*WHAT NEEDS TO BE DONE*. Look through the material below. Copy each line that contains the string "recSize".

*SUPPLIED MATERIAL*.
-- ==== Sys2Proof/Machine/Rec.lean ====
section
/-!
DEFINITION. The recorder (chapter "Time of Day and the Event Recorder"): histograms, the record store, flush to Ballast,
archives and the REC commands.
-/
namespace Sys2Proof.Machine

/-! ### The recorder's accesses to its region (Table 17.1, code 0x0A) -/

/-- A read of the region before an update: false where it delivers no usable data, and the update is then lost (R10, R408,
notes/assumptions/61.md). -/
def regionRead (a n : Nat) (s : State) : State × Bool :=
  let r := engineRead 0x0A 10 a n s
  (r.1, !r.2)

/-- A write of the region: without effect where the ART refuses it. -/
def regionWrite (a : Nat) (b : List Byte) (s : State) : State :=
  match unitAccess 0x0A 10 .write a b.length s with
  | (s, true) => s
  | (s, false) => storeWrite a b s

/-- A read of many lines of the region by a flush or an archive: refused or not. -/
def recCopyRead (n : Nat) (s : State) : State × Bool :=
  if ruled s 10 then unitAccesses 0x0A 10 .read (linesOf recBase n) s else (s, false)

/-! ### Histograms (R393) -/

/-- The bin of a value: base b, width w (0 acts as 1). -/
def histBin (b : Int) (w : Nat) (x : Int) : Nat :=
  if x < b then 0 else min 63 (1 + ((x - b) / (max 1 w : Nat)).toNat)

/-- Count a value in its bin; a bin saturates and sets h_sat. -/
def histCount (h : Nat) (x : Int) (s : State) : State :=
  let j := histBin (getR s (Reg.REC_H_BASE h)).toInt (getR s (Reg.REC_H_WIDTH h)).toNat x
  let a := recBase + 256 * h + 4 * j
  let n := ld s.store a 4
  match regionRead a 4 s with
  | (s, false) => s
  | (s, true) => if n = 0xFFFFFFFF then setB s Reg.REC_STATUS Reg.REC_STATUS_h_sat true else regionWrite a (leBytes 4 (n + 1)) s

/-! ### Records (R395, R396) -/

def recAddr (i : Nat) : Nat := recBase + 0x10000 + 32 * i
def recCode (s : State) (i : Nat) : Nat := ld s.store (recAddr i) 2
def recSev (s : State) (i : Nat) : Nat := ld s.store (recAddr i + 2) 1 % 4
def recParam (s : State) (i : Nat) : Nat := ld s.store (recAddr i + 4) 4
def recValue (s : State) (i : Nat) : Nat := ld s.store (recAddr i + 8) 4

/-- The last time of a record, for comparing ages: power cycle, hours, seconds. -/
def recLast (s : State) (i : Nat) : Nat :=
  ld s.store (recAddr i + 28) 4 * 2 ^ 48 + ld s.store (recAddr i + 20) 4 * 2 ^ 16 + ld s.store (recAddr i + 18) 2

/-- The record with a key. -/
def recFind (s : State) (code param : Nat) : Option Nat :=
  (List.range 1024).find? fun i => recCode s i == code && recParam s i == param

/-- The victim for a new record when the store is full: the lowest severity, then the oldest last time, then the lower slot. -/
def recVictim (s : State) : Nat :=
  (List.range 1024).foldl (fun b i =>
    if decide (recSev s i < recSev s b) || (recSev s i == recSev s b && decide (recLast s i < recLast s b)) then i else b) 0

/-- The slot a new record of a severity takes, none where it is refused (R396). -/
def recSlot (s : State) (sev : Nat) : Option Nat :=
  match (List.range 1024).find? fun i => recCode s i == 0 with
  | some i => some i
  | none =>
    let v := recVictim s
    if recSev s v < sev ∨ (recSev s v = sev ∧ sev < 3) then some v else none

/-- Write a whole record, first and last times being now (Table 16.2). -/
def recNew (s : State) (i code sev param value : Nat) : State :=
  let h := s.rtc.opH.toNat
  let p := s.bal.pcycles.toNat
  let b := leBytes 2 code ++ leBytes 2 (sev % 4) ++ leBytes 4 param ++ leBytes 4 value ++ leBytes 4 h ++ leBytes 2 s.rtc.opS ++
    leBytes 2 s.rtc.opS ++ leBytes 4 h ++ leBytes 4 p ++ leBytes 4 p
  let wasEmpty := recCode s i == 0
  let s := regionWrite (recAddr i) b s
  if wasEmpty && recCode s i != 0 then { s with rcd := { s.rcd with used := s.rcd.used + 1 } } else s

/-- The header's REC_REFUSED and the reports of R399, which the region holds from 0x1_8000 on (R397, notes/assumptions/95.md). -/
def recReports (s : State) : State :=
  let s := regionWrite (recBase + 0x1800C) (leBytes 4 (getR s Reg.REC_REFUSED).toNat) s
  regionWrite (recBase + 0x18040) (leBytes 4 (getR s Reg.REC_SCRUB).toNat ++ leBytes 4 (getR s Reg.REC_WEAR).toNat ++
    leBytes 4 (getR s Reg.REC_WEAR_BAD).toNat ++ leBytes 4 s.rcd.ballastPasses) s

/-- A refused record is counted by its severity. -/
def recRefuse (sev : Nat) (s : State) : State :=
  let s := setB s Reg.REC_STATUS Reg.REC_STATUS_refused true
  recReports (satAdd s Reg.REC_REFUSED (if sev = 3 then Reg.REC_REFUSED_sev3 else Reg.REC_REFUSED_other) 1)

/-- Start a flush, or leave one pending (R398). -/
def startFlush (reason : Nat) (s : State) : State :=
  match s.rcd.flushing with
  | some _ => { s with rcd := { s.rcd with flushPend := some (s.rcd.flushPend.getD reason) } }
  | none => { s with rcd := { s.rcd with flushing := some reason } }

/-- A severity 2 or 3 record, new or updated, starts a fault flush (R398). -/
def faultFlush (sev : Nat) (s : State) : State := if 2 ≤ sev then startFlush 4 s else s

/-- An event: its record's count and last time, or a new record (R395). -/
def recDoEvent (code param sev : Nat) (s : State) : State :=
  match recFind s code param with
  | some i =>
    let a := recAddr i
    match regionRead a 32 s with
    | (s, false) => s
    | (s, true) =>
      let m := st s.store (a + 8) 4 (min 0xFFFFFFFF (recValue s i + 1))
      let m := st m (a + 18) 2 s.rtc.opS
      let m := st m (a + 20) 4 s.rtc.opH.toNat
      let m := st m (a + 28) 4 s.bal.pcycles.toNat
      faultFlush sev (regionWrite a (ldBytes m a 32) s)
  | none =>
    match recSlot s sev with
    | some i => faultFlush sev (recNew s i code sev param 1)
    | none => recRefuse sev s

/-- An extreme record of a histogram: rewritten by a value strictly beyond it (R395). -/
def recExtreme (code h : Nat) (x : Int) (s : State) : State :=
  let sev := getF s (Reg.REC_H_CFG h) Reg.REC_H_CFG_sev
  match recFind s code h with
  | some i =>
    let v := sgn 32 (recValue s i)
    if (code = 0xFF00 ∧ x < v) ∨ (code = 0xFF01 ∧ v < x) then faultFlush sev (recNew s i code sev h (unsgn 32 x)) else s
  | none =>
    match recSlot s sev with
    | some i => faultFlush sev (recNew s i code sev h (unsgn 32 x))
    | none => recRefuse sev s

/-- One update of the recorder. -/
def recApply (u : RecUpd) (s : State) : State :=
  match u with
  | .event code param sev => recDoEvent code param sev s
  | .sample h x =>
    let s := histCount h x s
    if flag s (Reg.REC_H_CFG h) Reg.REC_H_CFG_extremes then recExtreme 0xFF01 h x (recExtreme 0xFF00 h x s) else s

/-- RECORDER_UPDATE: the oldest update of Q61 is applied, unless a flush or an archive reads the region (R397). -/
def recorderUpdate (s : State) : State :=
  if s.rcd.flushing.isSome || s.rcd.archiving then s
  else match s.rcd.queue with
    | [] => s
    | u :: l => wrapAdd (recApply u { s with rcd := { s.rcd with queue := l } }) Reg.REC_SEQ Reg.REC_SEQ_value 2

/-- REC_FEED: a value for a histogram whose source is 0x7F (R393). -/
def recFeed (v : Word) (s : State) : State :=
  let h := v.toNat % 256
  if getF s (Reg.REC_H_CFG h) Reg.REC_H_CFG_src = 0x7F then recPost s (.sample h (getR s Reg.REC_FEED_VAL).toInt) else s

/-! ### Copies in Ballast (R136, R137, R398) -/

/-- The header of a copy in the layout of Table 5.8. -/
def copyHeader (magic : List Byte) (reason : Byte) (seq imageId : Nat) (data t0s : List Byte) (hours : Nat) : List Byte :=
  let b := magic ++ leBytes 2 1 ++ [reason, 0] ++ leBytes 8 seq ++ leBytes 8 imageId ++ leBytes 4 data.length ++
    leBytes 4 (crc32c data).toNat ++ t0s ++ leBytes 4 hours
  b ++ leBytes 4 (crc32c b).toNat

/-- The write sequence number of a complete copy with a magic: both CRCs match (R137). -/
def copySeq (m : SMap 8) (base : Nat) (magic : List Byte) : Option Nat :=
  if ldBytes m base 4 == magic && ld m (base + 60) 4 == (crc32c (ldBytes m base 60)).toNat &&
      ld m (base + 28) 4 == (crc32c (ldBytes m (base + 64) (ld m (base + 24) 4))).toNat then
    some (ld m (base + 8) 8)
  else none

/-- The base of the newest complete copy of two, with its sequence number. -/
def newestCopy (m : SMap 8) (b0 b1 : Nat) (magic : List Byte) : Option (Nat × Nat) :=
  match copySeq m b0 magic, copySeq m b1 magic with
  | some x, some y => if x < y then some (b1, y) else some (b0, x)
  | some x, none => some (b0, x)
  | none, some y => some (b1, y)
  | none, none => none

/-- The copy that a new write takes: the one that does not hold the newest complete capture (R137). -/
def nextCopy (m : SMap 8) (b0 b1 : Nat) (magic : List Byte) : Nat × Nat :=
  match newestCopy m b0 b1 magic with
  | some (b, q) => (if b = b0 then b1 else b0, q + 1)
  | none => (b0, 1)

def lrrc : List Byte := [0x4C, 0x52, 0x52, 0x43]
def recCopy0 : Nat := 0x0202000
def recCopy1 : Nat := 0x0303000
def recSize : Nat := 0x100000

/-- RECORDER_FLUSH: the periodic trigger, every 60 s (R398). -/
def recorderFlush (s : State) : State := startFlush 3 s

/-- RECORDER_FLUSH_DONE: the region is in the alternate copy with its header written last; a pending flush starts (R398). -/
def recorderFlushDone (ok : Bool) (s : State) : State :=
  match s.rcd.flushing with
  | none => s
  | some reason =>
    let rd := recCopyRead recSize s
    let s := rd.1
    let s :=
      if ok && !rd.2 then
        let (base, q) := nextCopy s.ballast recCopy0 recCopy1 lrrc
        let data := ldBytes s.store recBase recSize
        let r : Byte := if reason = 0 then Config.recFlushReason else BitVec.ofNat 8 reason
        let h := copyHeader lrrc r q s.img.id data ((List.range 24).map Config.recHeaderT0) s.rtc.opH.toNat
        { s with ballast := stBytes (stBytes s.ballast (base + 64) data) base h }
      else setB s Reg.REC_STATUS Reg.REC_STATUS_flush_fail true
    { s with rcd := { s.rcd with flushing := s.rcd.flushPend, flushPend := none } }

/-- At BOOT the region is restored from the newest complete copy (R398). -/
def recRestore (s : State) : State :=
  match newestCopy s.ballast recCopy0 recCopy1 lrrc with
  | some (b, _) =>
    let s := { s with store := stBytes s.store recBase (ldBytes s.ballast (b + 64) recSize) }
    { s with rcd := { s.rcd with used := ((List.range 1024).filter fun i => recCode s i != 0).length } }
  | none => s

/-- A pending archive starts, in MAIN (R379, R398). -/
def archiveNext (s : State) : State :=
  if s.rcd.archPend && !s.rcd.archiving && s.pwr.st == .main then { s with rcd := { s.rcd with archiving := true, archPend := false } } else s

/-- An archive copy of bytes 0 to 0x1_87FF of the region is written to the Archive, or fails (R398); the archive area holds 16,384.
In HOLDUP no new one starts (R379): it is left pending. -/
def recorderArchive (ok : Bool) (s : State) : State :=
  if s.pwr.st == .holdup && !s.rcd.archiving then { s with rcd := { s.rcd with archPend := true } }
  else
  let rd := recCopyRead 0x18800 (archiveNext { s with rcd := { s.rcd with archiving := false } })
  let s := rd.1
  if ok && !rd.2 then
    let copy := stBytes SMap.empty 0 (ldBytes s.store recBase 0x18800)
    { s with rcd := { s.rcd with archives := (copy :: s.rcd.archives).take 16384 } }
  else recEvent (setB s Reg.REC_STATUS Reg.REC_STATUS_arch_fail true) 0x000F 0 2

/-! ### Commands (R400) -/

/-- `FLUSH`: starts at once or becomes pending; BUSY while one is pending. Reason 0 here stands for the free reason byte. -/
def recFlushCmd (m : Master) (s : State) : State :=
  if s.mode = .boot then cmdRefused s m Reg.REC_CMD Reg.REC_CMD_STATUS 1
  else if s.rcd.flushPend.isSome then cmdDone s m Reg.REC_CMD_STATUS 1 2
  else startFlush 0 (cmdDone s m Reg.REC_CMD_STATUS 1 0)

/-- `ARCHIVE`. -/
def recArchiveCmd (m : Master) (s : State) : State :=
  if s.mode = .boot then cmdRefused s m Reg.REC_CMD Reg.REC_CMD_STATUS 2
  else if s.rcd.archPend then cmdDone s m Reg.REC_CMD_STATUS 2 2
  else
    let s := cmdDone s m Reg.REC_CMD_STATUS 2 0
    archiveNext { s with rcd := { s.rcd with archPend := true } }

/-- `CLEAR`, in SERVICE only: zeroes every bin and record, records the time, then flushes. Where the ART refuses the recorder a line of them,
nothing is cleared (notes/assumptions/61.md). -/
def recClearCmd (m : Master) (s : State) : State :=
  if s.mode = .service then
    match (if ruled s 10 then unitAccesses 0x0A 10 .write (linesOf recBase 0x1800C) s else (s, false)) with
    | (s, true) => startFlush 0 (cmdDone s m Reg.REC_CMD_STATUS 3 0)
    | (s, false) =>
      let s := cmdDone s m Reg.REC_CMD_STATUS 3 0
      let z := stBytes s.store recBase (List.replicate 0x18000 0)
      let z := stBytes z (recBase + 0x18000) (leBytes 4 s.rtc.opH.toNat ++ leBytes 4 s.rtc.opS ++ leBytes 4 s.bal.pcycles.toNat)
      startFlush 0 (recReports (eccClean recBase 0x1800C { s with store := z, rcd := { s.rcd with used := 0 } }))
  else cmdRefused s m Reg.REC_CMD Reg.REC_CMD_STATUS 3

/-- A write of REC_CMD. -/
def recCmd (m : Master) (v : Word) (s : State) : State :=
  match v.toNat % 16 with
  | 1 => recFlushCmd m s
  | 2 => recArchiveCmd m s
  | 3 => recClearCmd m s
  | c => cmdDone s m Reg.REC_CMD_STATUS c 3

/-! ### Patrols and wear (R399) -/

/-- WEAR at fewer than 64 spare blocks or an erase count of 54,000 (R399). -/
def wearCheck (s : State) : State :=
  let bad := decide (getF s Reg.REC_WEAR Reg.REC_WEAR_spare < 64) || decide (54000 ≤ getF s Reg.REC_WEAR Reg.REC_WEAR_max_erase)
  if bad && !flag s Reg.REC_STATUS Reg.REC_STATUS_wear_alarm then
    recEvent (setB s Reg.REC_STATUS Reg.REC_STATUS_wear_alarm true) 0x0011 0 2
  else s

/-- ARCHIVE_PATROL_READ: relocated pages are counted and the wear report updated. -/
def archivePatrol (relocated spare maxE meanE bad : Nat) (s : State) : State :=
  let s := satAdd s Reg.REC_SCRUB Reg.REC_SCRUB_relocated relocated
  let s := setF (setF s Reg.REC_WEAR Reg.REC_WEAR_spare spare) Reg.REC_WEAR Reg.REC_WEAR_max_erase maxE
  let s := setF (setF s Reg.REC_WEAR_BAD Reg.REC_WEAR_BAD_mean_erase meanE) Reg.REC_WEAR_BAD Reg.REC_WEAR_BAD_bad bad
  wearCheck (recReports s)

/-- BALLAST_PATROL_READ: a pass over every Ballast word is reported. -/
def ballastPatrol (s : State) : State := recReports { s with rcd := { s.rcd with ballastPasses := s.rcd.ballastPasses + 1 } }

/-- A scrub command, with the report of the pass that it ends (R399). -/
def scrubReport (before s : State) : State :=
  if getR before Reg.REC_SCRUB == getR s Reg.REC_SCRUB then s else recReports s

/-- REC_STATUS. -/
def recStatus (s : State) : Word :=
  getR s Reg.REC_STATUS ||| Reg.REC_STATUS_archiving.mk' (b2n s.rcd.archiving) |||
  Reg.REC_STATUS_flushing.mk' (b2n s.rcd.flushing.isSome) ||| Reg.REC_STATUS_used.mk' s.rcd.used

end Sys2Proof.Machine
end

*SOLUTION FOR THIS PROBLEM*.
def recSize : Nat := 0x100000
    let rd := recCopyRead recSize s
        let data := ldBytes s.store recBase recSize
    let s := { s with store := stBytes s.store recBase (ldBytes s.ballast (b + 64) recSize) }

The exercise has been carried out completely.